Aerospace

Coffee break with Thomas Zelibor

Space Foundation CEO Thomas Zelibor answers your questions about reaching Mars and the collaboration needed to get us there.

What do you think the biggest challenge will be to get the young generation interested in space?

Imagination and inspiration will never be in short supply when it comes to space but developing, refining and retaining the skills and know-how, of how to get up there and then go “out there,” even further are critical to space access and opportunity. STEM disciplines will always be in demand, especially given the needs every country, community, and industry will have for those skills and the people that have them. Every spacefaring generation is going to have to be STEM sharp, agile and creative to get where they want to go. If you don’t have those skills and abilities, you won’t be going very far.

In the quest for Mars, do you think the private sector will take on a more significant role with direction or assistance from NASA as opposed to NASA in the lead?
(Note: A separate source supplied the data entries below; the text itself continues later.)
/-! ## modDie -/

@[simp] theorem modDie_agenda (s : State) (d : Nat) (f : Die → Die) : (modDie s d f).agenda = s.agenda := rfl
@[simp] theorem modDie_tick (s : State) (d : Nat) (f : Die → Die) : (modDie s d f).tick = s.tick := rfl
@[simp] theorem modDie_cur (s : State) (d : Nat) (f : Die → Die) : (modDie s d f).cur = s.cur := rfl
@[simp] theorem modDie_curQ (s : State) (d : Nat) (f : Die → Die) : (modDie s d f).curQ = s.curQ := rfl
@[simp] theorem modDie_curJ (s : State) (d : Nat) (f : Die → Die) : (modDie s d f).curJ = s.curJ := rfl
@[simp] theorem modDie_elems (s : State) (d : Nat) (f : Die → Die) : (modDie s d f).elems = s.elems := rfl
@[simp] theorem modDie_clusters (s : State) (d : Nat) (f : Die → Die) : (modDie s d f).clusters = s.clusters := rfl
@[simp] theorem modDie_dies (s : State) (d : Nat) (f : Die → Die) : (modDie s d f).dies = tput s.dies d (f (die s d)) := rfl
@[simp] theorem modDie_queues (s : State) (d : Nat) (f : Die → Die) : (modDie s d f).queues = s.queues := rfl
@[simp] theorem modDie_regs (s : State) (d : Nat) (f : Die → Die) : (modDie s d f).regs = s.regs := rfl
@[simp] theorem modDie_mem (s : State) (d : Nat) (f : Die → Die) : (modDie s d f).mem = s.mem := rfl
@[simp] theorem modDie_memBad (s : State) (d : Nat) (f : Die → Die) : (modDie s d f).memBad = s.memBad := rfl
@[simp] theorem modDie_memTodo (s : State) (d : Nat) (f : Die → Die) : (modDie s d f).memTodo = s.memTodo := rfl
@[simp] theorem modDie_stateSet (s : State) (d : Nat) (f : Die → Die) : (modDie s d f).stateSet = s.stateSet := rfl
@[simp] theorem modDie_memEdge (s : State) (d : Nat) (f : Die → Die) : (modDie s d f).memEdge = s.memEdge := rfl
@[simp] theorem modDie_nearCap (s : State) (d : Nat) (f : Die → Die) : (modDie s d f).nearCap = s.nearCap := rfl
@[simp] theorem modDie_farCap (s : State) (d : Nat) (f : Die → Die) : (modDie s d f).farCap = s.farCap := rfl
@[simp] theorem modDie_nearDown (s : State) (d : Nat) (f : Die → Die) : (modDie s d f).nearDown = s.nearDown := rfl
@[simp] theorem modDie_farDown (s : State) (d : Nat) (f : Die → Die) : (modDie s d f).farDown = s.farDown := rfl
@[simp] theorem modDie_fabDown (s : State) (d : Nat) (f : Die → Die) : (modDie s d f).fabDown = s.fabDown := rfl
@[simp] theorem modDie_portEdge (s : State) (d : Nat) (f : Die → Die) : (modDie s d f).portEdge = s.portEdge := rfl
@[simp] theorem modDie_deadEl (s : State) (d : Nat) (f : Die → Die) : (modDie s d f).deadEl = s.deadEl := rfl
@[simp] theorem modDie_launches (s : State) (d : Nat) (f : Die → Die) : (modDie s d f).launches = s.launches := rfl
@[simp] theorem modDie_lidLast (s : State) (d : Nat) (f : Die → Die) : (modDie s d f).lidLast = s.lidLast := rfl
@[simp] theorem modDie_slots (s : State) (d : Nat) (f : Die → Die) : (modDie s d f).slots = s.slots := rfl
@[simp] theorem modDie_waited (s : State) (d : Nat) (f : Die → Die) : (modDie s d f).waited = s.waited := rfl
@[simp] theorem modDie_tailSeen (s : State) (d : Nat) (f : Die → Die) : (modDie s d f).tailSeen = s.tailSeen := rfl
@[simp] theorem modDie_rl (s : State) (d : Nat) (f : Die → Die) : (modDie s d f).rl = s.rl := rfl
@[simp] theorem modDie_quants (s : State) (d : Nat) (f : Die → Die) : (modDie s d f).quants = s.quants := rfl
@[simp] theorem modDie_net (s : State) (d : Nat) (f : Die → Die) : (modDie s d f).net = s.net := rfl
@[simp] theorem modDie_bars (s : State) (d : Nat) (f : Die → Die) : (modDie s d f).bars = s.bars := rfl
@[simp] theorem modDie_groups (s : State) (d : Nat) (f : Die → Die) : (modDie s d f).groups = s.groups := rfl
@[simp] theorem modDie_hseq (s : State) (d : Nat) (f : Die → Die) : (modDie s d f).hseq = s.hseq := rfl
@[simp] theorem modDie_marks (s : State) (d : Nat) (f : Die → Die) : (modDie s d f).marks = s.marks := rfl
@[simp] theorem modDie_links (s : State) (d : Nat) (f : Die → Die) : (modDie s d f).links = s.links := rfl
@[simp] theorem modDie_spares (s : State) (d : Nat) (f : Die → Die) : (modDie s d f).spares = s.spares := rfl
@[simp] theorem modDie_rowHits (s : State) (d : Nat) (f : Die → Die) : (modDie s d f).rowHits = s.rowHits := rfl
@[simp] theorem modDie_spent (s : State) (d : Nat) (f : Die → Die) : (modDie s d f).spent = s.spent := rfl
@[simp] theorem modDie_ends (s : State) (d : Nat) (f : Die → Die) : (modDie s d f).ends = s.ends := rfl
@[simp] theorem modDie_stale (s : State) (d : Nat) (f : Die → Die) : (modDie s d f).stale = s.stale := rfl
@[simp] theorem modDie_renewed (s : State) (d : Nat) (f : Die → Die) : (modDie s d f).renewed = s.renewed := rfl
@[simp] theorem modDie_cfAway (s : State) (d : Nat) (f : Die → Die) : (modDie s d f).cfAway = s.cfAway := rfl
@[simp] theorem modDie_rslots (s : State) (d : Nat) (f : Die → Die) : (modDie s d f).rslots = s.rslots := rfl
@[simp] theorem modDie_anns (s : State) (d : Nat) (f : Die → Die) : (modDie s d f).anns = s.anns := rfl
@[simp] theorem modDie_annKept (s : State) (d : Nat) (f : Die → Die) : (modDie s d f).annKept = s.annKept := rfl
@[simp] theorem modDie_pulls (s : State) (d : Nat) (f : Die → Die) : (modDie s d f).pulls = s.pulls := rfl
@[simp] theorem modDie_chunks (s : State) (d : Nat) (f : Die → Die) : (modDie s d f).chunks = s.chunks := rfl
@[simp] theorem modDie_asks (s : State) (d : Nat) (f : Die → Die) : (modDie s d f).asks = s.asks := rfl
@[simp] theorem modDie_bulk (s : State) (d : Nat) (f : Die → Die) : (modDie s d f).bulk = s.bulk := rfl
@[simp] theorem modDie_roundGen (s : State) (d : Nat) (f : Die → Die) : (modDie s d f).roundGen = s.roundGen := rfl
@[simp] theorem modDie_roundNo (s : State) (d : Nat) (f : Die → Die) : (modDie s d f).roundNo = s.roundNo := rfl
@[simp] theorem modDie_sysStart (s : State) (d : Nat) (f : Die → Die) : (modDie s d f).sysStart = s.sysStart := rfl
@[simp] theorem modDie_sysSeen (s : State) (d : Nat) (f : Die → Die) : (modDie s d f).sysSeen = s.sysSeen := rfl
@[simp] theorem modDie_reports (s : State) (d : Nat) (f : Die → Die) : (modDie s d f).reports = s.reports := rfl
@[simp] theorem modDie_heldIn (s : State) (d : Nat) (f : Die → Die) : (modDie s d f).heldIn = s.heldIn := rfl
@[simp] theorem modDie_obHist (s : State) (d : Nat) (f : Die → Die) : (modDie s d f).obHist = s.obHist := rfl
@[simp] theorem modDie_sysHist (s : State) (d : Nat) (f : Die → Die) : (modDie s d f).sysHist = s.sysHist := rfl
@[simp] theorem modDie_slDone (s : State) (d : Nat) (f : Die → Die) : (modDie s d f).slDone = s.slDone := rfl
@[simp] theorem modDie_hor (s : State) (d : Nat) (f : Die → Die) : (modDie s d f).hor = s.hor := rfl
@[simp] theorem modDie_thermal (s : State) (d : Nat) (f : Die → Die) : (modDie s d f).thermal = s.thermal := rfl
@[simp] theorem modDie_hostLost (s : State) (d : Nat) (f : Die → Die) : (modDie s d f).hostLost = s.hostLost := rfl
@[simp] theorem modDie_pre (s : State) (d : Nat) (f : Die → Die) : (modDie s d f).pre = s.pre := rfl
@[simp] theorem modDie_ctxs (s : State) (d : Nat) (f : Die → Die) : (modDie s d f).ctxs = s.ctxs := rfl
@[simp] theorem modDie_out (s : State) (d : Nat) (f : Die → Die) : (modDie s d f).out = s.out := rfl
It must be a balanced, proactive partnership of both public and private sectors when it comes to pursuing Mars. No one and no sector can go it alone. Taxpayer dollars will certainly be spent and should always be spent wisely and effectively, but industry investments and innovations also have to play a role in putting forward new technologies and means to make any such excursion possible. As partners, both parties have to be cost conscious, and mission-focused to get where we want to go.  If that relationship between NASA and the private sector should become too imbalanced, it will only hold us back from our exploration objectives.  

How do you think the question of ownership will play out in space, with several conflicting treaties and laws already in place?

That’s where diplomacy comes into the equation.  There are already existing international treaties that were crafted in our space infancy when there were only two space accessible powers. That was a far different world and era from the one of today as the ability to access space is about to truly skyrocket with new technological and commercial opportunities opening that frontier to more countries and companies than ever before.  With access comes opportunity, and those who can seize that higher ground will have far better negotiating positions than those who are not in those upper reaches.  That is why international and commercial relationships here on Earth will play such an essential role in shaping the future of what happens above us. We have to build on those down here to make it work for us up there.

How can universities, institutions, and government improve collaboration in service of large goals like reaching Mars?

Every one of them needs to keep raising their hands, voices, profiles and anything else they can wave to draw attention to themselves and what they offer to make such a mission possible.  That means they all have to be creative; challenge the status quo approaches with new thinking, engineering, and capacities; and always, always be 24-7 inventive.  Being conventional may be safe and prudent, but it’s never going to get you off the ground as fast as you need to go to make a Mars mission possible. That’s where pushing for more aggressive breakthroughs in the materials sciences, propulsion technologies, medicine and more are essential.  If you want to do something unprecedented, you have to sometimes take unconventional approaches to get there.  The universities, institutions, and governments that can offer those types of approaches and prove those newfound capabilities inside and outside of the research laboratories will be the ones that get the attention and resources. They will be the game changers that get us to Mars.

How should we balance protecting our planet and exploring another concerning focusing resources and energy?

The most important word in your question is the word, “balance.”  Balance in anything is never easy because there are always competing forces pulling in different directions.  Here is where diversity in thought, opinion, and approach can provide us tremendous value in not just protecting our environment here on Earth, but how we approach and explore others we venture toward. Today we use technologies and inventions first designed for other purposes than they are used for now.  For example, the GPS first used to help satellites pinpoint locations for communications services or military operations, is the same GPS that can be used to help navigate you towards a vacation destination on your smartphone. The creativity that comes from entrepreneurs, activists, and leaders of all stripes can bring forward solutions that we might otherwise be unaware. That is why protection and exploration need to be a conversation and dialogue and not a one-size fits all approach. It’s up to all of us to talk, share, and engage one another in seeking solutions to complex problems on this planet and the others we explore in the future. If we don’t, we’re only limiting our potential here, and far beyond our present place in the universe.